Na obra “Direito e razão: Teoria do Garantismo Penal”, o jurista italiano Luigi Ferrajoli, um dos mais conceituados garantistas, discorre sobre o tema e oferece aos leitores definições de garantismo. A primeira definição, excepcionalmente precisa, retrata um modelo normativo de Direito – em especial no âmbito do Direito Penal – que sob a ótica política apresenta-se como “uma técnica de tutela idônea a minimizar a violência e a maximizar a liberdade e, sob o plano jurídico, como um sistema de vínculos impostos à função punitiva do Estado em garantia dos direitos dos cidadãos”.

A segunda definição, destaca Ferrajoli, estabelece “uma teoria jurídica da validade e da efetividade como categorias distintas não só entre si, mas, também, pela existência ou vigor das normas.” Em outro trecho do livro, o jurista italiano afirma que “o garantismo opera como doutrina jurídica de legitimação e, sobretudo, de perda da legitimação interna do direito penal, que requer dos juízes e dos juristas uma constante tensão crítica sobre as leis vigentes”.

Em sua terceira definição, Luigi Ferrajoli afirma que o garantismo “designa uma filosofia política que requer do direito e do Estado o ônus da justificação externa com base nos bens e nos interesses dos quais a tutela ou a garantia constituem a finalidade”.

Voltando à afirmação do ministro Teori Zavascki, vociferada há exatos quatro anos diante dos senadores que à época integravam a Comissão de Constituição e Justiça (CCJ) do Senado, mas atendo-se aos ensinamentos de Luigi Ferajoli, ser garantista é não apenas assegurar o que dispõe a Carta Magna, mas ser fiel, incondicionalmente, aos chamados princípios fundamentais da legalidade estrita, da presunção de inocência, do contraditório, do devido processo legal e do amplo direito de defesa.

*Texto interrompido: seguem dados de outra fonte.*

-- ==== Sys2Proof/Laws/State.lean ====
section
/-! SUPPORT. One lemma per field of State and update: what an update leaves alone, and what it leaves in the field it writes. -/

namespace Sys2Proof.Machine

/-! ### State.setCore -/

@[simp] theorem State.setCore_mem (s : State) (k : Nat) (x : Core) : (s.setCore k x).mem = s.mem := rfl
@[simp] theorem State.setCore_poison (s : State) (k : Nat) (x : Core) : (s.setCore k x).poison = s.poison := rfl
@[simp] theorem State.setCore_clusters (s : State) (k : Nat) (x : Core) : (s.setCore k x).clusters = s.clusters := rfl
@[simp] theorem State.setCore_dies (s : State) (k : Nat) (x : Core) : (s.setCore k x).dies = s.dies := rfl
@[simp] theorem State.setCore_pkgs (s : State) (k : Nat) (x : Core) : (s.setCore k x).pkgs = s.pkgs := rfl
@[simp] theorem State.setCore_launches (s : State) (k : Nat) (x : Core) : (s.setCore k x).launches = s.launches := rfl
@[simp] theorem State.setCore_present (s : State) (k : Nat) (x : Core) : (s.setCore k x).present = s.present := rfl
@[simp] theorem State.setCore_nextLaunch (s : State) (k : Nat) (x : Core) : (s.setCore k x).nextLaunch = s.nextLaunch := rfl
@[simp] theorem State.setCore_nextSteer (s : State) (k : Nat) (x : Core) : (s.setCore k x).nextSteer = s.nextSteer := rfl
@[simp] theorem State.setCore_tick (s : State) (k : Nat) (x : Core) : (s.setCore k x).tick = s.tick := rfl
@[simp] theorem State.setCore_cur (s : State) (k : Nat) (x : Core) : (s.setCore k x).cur = s.cur := rfl
@[simp] theorem State.setCore_agenda (s : State) (k : Nat) (x : Core) : (s.setCore k x).agenda = s.agenda := rfl

/-! ### State.setCluster -/

@[simp] theorem State.setCluster_mem (s : State) (k : Nat) (x : Cluster) : (s.setCluster k x).mem = s.mem := rfl
@[simp] theorem State.setCluster_poison (s : State) (k : Nat) (x : Cluster) : (s.setCluster k x).poison = s.poison := rfl
@[simp] theorem State.setCluster_cores (s : State) (k : Nat) (x : Cluster) : (s.setCluster k x).cores = s.cores := rfl
@[simp] theorem State.setCluster_dies (s : State) (k : Nat) (x : Cluster) : (s.setCluster k x).dies = s.dies := rfl
@[simp] theorem State.setCluster_pkgs (s : State) (k : Nat) (x : Cluster) : (s.setCluster k x).pkgs = s.pkgs := rfl
@[simp] theorem State.setCluster_launches (s : State) (k : Nat) (x : Cluster) : (s.setCluster k x).launches = s.launches := rfl
@[simp] theorem State.setCluster_present (s : State) (k : Nat) (x : Cluster) : (s.setCluster k x).present = s.present := rfl
@[simp] theorem State.setCluster_nextLaunch (s : State) (k : Nat) (x : Cluster) : (s.setCluster k x).nextLaunch = s.nextLaunch := rfl
@[simp] theorem State.setCluster_nextSteer (s : State) (k : Nat) (x : Cluster) : (s.setCluster k x).nextSteer = s.nextSteer := rfl
@[simp] theorem State.setCluster_tick (s : State) (k : Nat) (x : Cluster) : (s.setCluster k x).tick = s.tick := rfl
@[simp] theorem State.setCluster_cur (s : State) (k : Nat) (x : Cluster) : (s.setCluster k x).cur = s.cur := rfl
@[simp] theorem State.setCluster_agenda (s : State) (k : Nat) (x : Cluster) : (s.setCluster k x).agenda = s.agenda := rfl

/-! ### State.setDie -/

@[simp] theorem State.setDie_mem (s : State) (k : Nat) (x : Die) : (s.setDie k x).mem = s.mem := rfl
@[simp] theorem State.setDie_poison (s : State) (k : Nat) (x : Die) : (s.setDie k x).poison = s.poison := rfl
@[simp] theorem State.setDie_cores (s : State) (k : Nat) (x : Die) : (s.setDie k x).cores = s.cores := rfl
@[simp] theorem State.setDie_clusters (s : State) (k : Nat) (x : Die) : (s.setDie k x).clusters = s.clusters := rfl
@[simp] theorem State.setDie_pkgs (s : State) (k : Nat) (x : Die) : (s.setDie k x).pkgs = s.pkgs := rfl
@[simp] theorem State.setDie_launches (s : State) (k : Nat) (x : Die) : (s.setDie k x).launches = s.launches := rfl
@[simp] theorem State.setDie_present (s : State) (k : Nat) (x : Die) : (s.setDie k x).present = s.present := rfl
@[simp] theorem State.setDie_nextLaunch (s : State) (k : Nat) (x : Die) : (s.setDie k x).nextLaunch = s.nextLaunch := rfl
@[simp] theorem State.setDie_nextSteer (s : State) (k : Nat) (x : Die) : (s.setDie k x).nextSteer = s.nextSteer := rfl
@[simp] theorem State.setDie_tick (s : State) (k : Nat) (x : Die) : (s.setDie k x).tick = s.tick := rfl
@[simp] theorem State.setDie_cur (s : State) (k : Nat) (x : Die) : (s.setDie k x).cur = s.cur := rfl
@[simp] theorem State.setDie_agenda (s : State) (k : Nat) (x : Die) : (s.setDie k x).agenda = s.agenda := rfl

/-! ### State.setPkg -/

@[simp] theorem State.setPkg_mem (s : State) (k : Nat) (x : Pkg) : (s.setPkg k x).mem = s.mem := rfl
@[simp] theorem State.setPkg_poison (s : State) (k : Nat) (x : Pkg) : (s.setPkg k x).poison = s.poison := rfl
@[simp] theorem State.setPkg_cores (s : State) (k : Nat) (x : Pkg) : (s.setPkg k x).cores = s.cores := rfl
@[simp] theorem State.setPkg_clusters (s : State) (k : Nat) (x : Pkg) : (s.setPkg k x).clusters = s.clusters := rfl
@[simp] theorem State.setPkg_dies (s : State) (k : Nat) (x : Pkg) : (s.setPkg k x).dies = s.dies := rfl
@[simp] theorem State.setPkg_launches (s : State) (k : Nat) (x : Pkg) : (s.setPkg k x).launches = s.launches := rfl
@[simp] theorem State.setPkg_present (s : State) (k : Nat) (x : Pkg) : (s.setPkg k x).present = s.present := rfl
@[simp] theorem State.setPkg_nextLaunch (s : State) (k : Nat) (x : Pkg) : (s.setPkg k x).nextLaunch = s.nextLaunch := rfl
@[simp] theorem State.setPkg_nextSteer (s : State) (k : Nat) (x : Pkg) : (s.setPkg k x).nextSteer = s.nextSteer := rfl
@[simp] theorem State.setPkg_tick (s : State) (k : Nat) (x : Pkg) : (s.setPkg k x).tick = s.tick := rfl
@[simp] theorem State.setPkg_cur (s : State) (k : Nat) (x : Pkg) : (s.setPkg k x).cur = s.cur := rfl
@[simp] theorem State.setPkg_agenda (s : State) (k : Nat) (x : Pkg) : (s.setPkg k x).agenda = s.agenda := rfl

Analisadas as reações favoráveis à decisão do Supremo, muitos dirão que do jeito que estava não era bom para o País. Por isso muda-se o que está estabelecido na Constituição, que não é qualquer papeleta de botequim, quando a lei é que deveria ser objeto de mudança, como um todo. Mas surgirão alegações de que é preciso mudar a Constituição, ou até mesmo fazer uma nova. Mãos à obra!

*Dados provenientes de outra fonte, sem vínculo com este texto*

/-- A compare of registers, one with an immediate, PLOG, and PXFER of a word that may be written and of one that may not. -/
theorem wit_ComparesAndPredicates : ∃ s1 s2,
    (Issues (.clt ⟨none, none, 0, 1⟩) none (Touch.predsOf (regRes 0 ++ regRes 1 ++ predRes 0#5)) ready
      ∧ Reads 0#64 0 (ready.issued (.clt ⟨none, none, 0, 1⟩)) 0#64 s1 ∧ Reads 0#64 1 s1 0#64 s2)
    ∧ Issues (.plog ⟨none, none, 8, 1, 2⟩) none (Touch.predsOf (predRes 1 ++ predRes 2 ++ predRes 0#5)) ready
    ∧ Issues (.pxfer ⟨none, false, 0, 1⟩) none (Touch.predsOf (regRes 0 ++ [.p0])) ready
    ∧ ready.grain.reg 0 >>> 47 = 0#64 ∧ etypeOfCode ((ready.grain.reg 0).extractLsb' 40 4) ≠ none
    ∧ (withRegs [-1#64]).grain.reg 0 >>> 47 ≠ 0#64 :=
  ⟨_, _, ⟨⟨rfl, rfl, rfl, rfl, rfl⟩, rfl, rfl⟩, ⟨rfl, rfl, rfl, rfl, rfl⟩, ⟨rfl, rfl, rfl, rfl, rfl⟩, by decide, by decide, by decide⟩

/-- Registers with bit 0 clear and set, and a count that ends a LOOP. -/
theorem wit_Transfers : Issues (.br ⟨31, false, ⟨[], 4⟩⟩) (some ⟨31, false⟩) (Touch.of []) ready
    ∧ Issues (.jmpr ⟨none, false, 0⟩) none (Touch.of (regRes 0)) ready ∧ ready.grain.reg 0 = 0#64
    ∧ Issues (.callr ⟨none, false, 0⟩) none (Touch.of (regRes 0 ++ [.g 9#4])) (withRegs [1#64]) ∧ (withRegs [1#64]).grain.pend = []
    ∧ ((withRegs [1#64]).grain.reg 0).getLsbD 0 = true ∧ Issues (.loop ⟨none, false, 0, ⟨[], 4⟩⟩) none (Touch.of (regRes 0)) (withRegs [1#64]) :=
  ⟨⟨rfl, rfl, rfl, rfl, rfl⟩, ⟨rfl, rfl, rfl, rfl, rfl⟩, rfl, ⟨rfl, rfl, rfl, rfl, rfl⟩, rfl, by decide, ⟨rfl, rfl, rfl, rfl, rfl⟩⟩

/-- The grain with sg1 over the sequence area, and general registers set from g0 on. -/
def area (xs : List Word) : State :=
  (withRegs xs).setGrain { (withRegs xs).grain with sg := (withRegs xs).grain.sg.set 1 ⟨0x800000#64, 0x40000#64, 3#64⟩ }
/-- An n64 pointer to the start of the cluster SRAM, and a seq pointer to the start of the sequence area. -/
def ptr64 : Word := 0x1800000000000000#64
def ptrSeq : Word := 0xC010000000000000#64

/-- A quiet grain of a launch without replicas; one whose core queues a grain of its class; one away from its home core. -/
theorem wit_GrainEnds : Issues (.exit ⟨none, false⟩) none (Touch.of []) ready ∧ Quiet (ready.issued (.exit ⟨none, false⟩))
    ∧ Released (ready.issued (.exit ⟨none, false⟩)) .system ∧ Alone (ready.issued (.exit ⟨none, false⟩)) :=
  ⟨⟨rfl, rfl, rfl, rfl, rfl⟩, ⟨rfl, rfl⟩, ⟨rfl, rfl, rfl, Or.inr rfl, rfl⟩, by unfold Alone; decide⟩
theorem wit_GrainEnds_yield : ∃ s : State, Issues (.yield ⟨none, false⟩) none (Touch.of []) s ∧ Quiet (s.issued (.yield ⟨none, false⟩))
    ∧ queuedFor (s.issued (.yield ⟨none, false⟩)) s.cur = true ∧ s.storesPending s.cur = false ∧ s.engineIdle s.cur.core = true :=
  ⟨withCore fun c => { c with runQ := [{ kind := .unstarted 0, cls := 0#2, launch := 1 }] }, ⟨rfl, rfl, rfl, rfl, rfl⟩, ⟨rfl, rfl⟩, rfl, rfl, rfl⟩
theorem wit_GrainEnds_rhome : ∃ s : State, Issues (.rhome ⟨none, false⟩) none (Touch.of []) s ∧ Quiet (s.issued (.rhome ⟨none, false⟩))
    ∧ s.grain.spawned = false ∧ (unpackLoc s.grain.home).core ≠ s.cur.core ∧ s.storesPending s.cur = false ∧ vdirtyOf s.grain.pw = false
    ∧ migrateDenied (s.issued (.rhome ⟨none, false⟩)) (unpackLoc s.grain.home).core = none :=
  ⟨withGrain fun g => { g with home := 16 }, ⟨rfl, rfl, rfl, rfl, rfl⟩, ⟨rfl, rfl⟩, rfl, by decide, rfl, rfl, rfl⟩

theorem wit_ObservedValues : Issues (.getid ⟨none, false, 0, 6⟩) none (Touch.of (regRes 0)) ready ∧ (6#3 = 6#3)
    ∧ (ready.launch ready.grain.launch).reps.count ≤ 1 ∧ Issues (.clock ⟨none, false, 0⟩) none (Touch.of (regRes 0)) ready
    ∧ (withCore fun c => { c with randReady := some 5#64 }).curCore.randReady = some 5#64
    ∧ Issues (.rand ⟨none, false, 0⟩) none (Touch.of (regRes 0)) (withCore fun c => { c with randReady := some 5#64 }) :=
  ⟨⟨rfl, rfl, rfl, rfl, rfl⟩, rfl, by decide, ⟨rfl, rfl, rfl, rfl, rfl⟩, rfl, ⟨rfl, rfl, rfl, rfl, rfl⟩⟩
/-- A grain of a launch with two replicas to which a value has been forwarded. -/
def forwarded : State :=
  (withLaunch fun l => { l with reps := { l.reps with count := 2, live := [0, 1] } }).setGrain { ready.grain with forwarded := [(0, 7#64)] }
theorem wit_ObservedValues_forwarded : 2 ≤ (forwarded.launch forwarded.grain.launch).reps.count
    ∧ PMap.get? forwarded.grain.ndCount forwarded.grain.forwarded = some 7#64
    ∧ Issues (.ndval ⟨none, false, 0, true⟩) none (Touch.of (regRes 0)) forwarded :=
  ⟨by decide, rfl, ⟨rfl, rfl, rfl, rfl, rfl⟩⟩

Enquanto comemoram a decisão do Supremo, os entusiastas da causa deveriam gastar voz e saliva para cobrar a sonhada ligeireza do Judiciário e o fim imediato do foro especial por prerrogativa de função, o chamado foro privilegiado, que permite aos bandoleiros com mandato encarar o Brasil como reles casa de alterne.

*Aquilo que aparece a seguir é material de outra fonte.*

-- ==== Sys2Proof/Machine/Flags.lean ====
section
/-! DEFINITION. Every flag value the spec gives VF (spec/10_state.md R21, spec/41_register_alu.md R120): 0 or 1. -/

namespace Sys2Proof.Machine

/-- A condition as a flag value: 1 if it holds, else 0. -/
def flagOf (p : Bool) : Byte := if p then 1 else 0

/-- 8xy4: the carry out of bit 7, from the exact sum (R128). -/
def carryFlag (a b : Byte) : Byte := flagOf (255 < a.toNat + b.toNat)

/-- 8xy5 (a = V[x], b = V[y]) and 8xy7 (a = V[y], b = V[x]): 1 exactly when a > b, strictly (R129, R131, 90_conflicts.md
C1). -/
def greaterFlag (a b : Byte) : Byte := flagOf (b.toNat < a.toNat)

/-- 8xy6: the bit shifted out, bit 0 (R130). -/
def lowBitFlag (a : Byte) : Byte := a &&& 1

/-- 8xyE: the bit shifted out, bit 7 (R132). -/
def highBitFlag (a : Byte) : Byte := (a >>> 7) &&& 1

/-- Fx1E with FX1E_VF: whether the exact sum I + V[x] leaves the address range (spec/42_index_memory.md R152). -/
def addressOverflowFlag (i : Word) (b : Byte) : Byte := flagOf (0xFFF < i.toNat + b.toNat)

end Sys2Proof.Machine
end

A democracia brasileira é jovem e ainda engatinha, mas a sanha popular pode colocar tudo a perder. O Brasil é uma barafunda desde os tempos da Terra de Vera Cruz, mas a solução dos problemas verde-louros, na visão dos afoitos, está no afastamento de Dilma Rousseff e na prisão de Lula. Não que esses dois fatos sejam órfãos de necessidade e importância, pelo contrário, mas Dilma e Lula passarão, enquanto o Brasil terá de seguir seu caminho por muito tempo. E isso só será possível mediante o respeito às leis e à ordem democrática. O que não está bom precisa ser mudado, é claro, contudo isso deve ocorrer dentro da legalidade (Lex scripta). Do contrário, viva o faroeste caboclo!

(*) Ucho Haddad é jornalista político e investigativo, analista e comentarista político, cronista esportivo, escritor e poeta.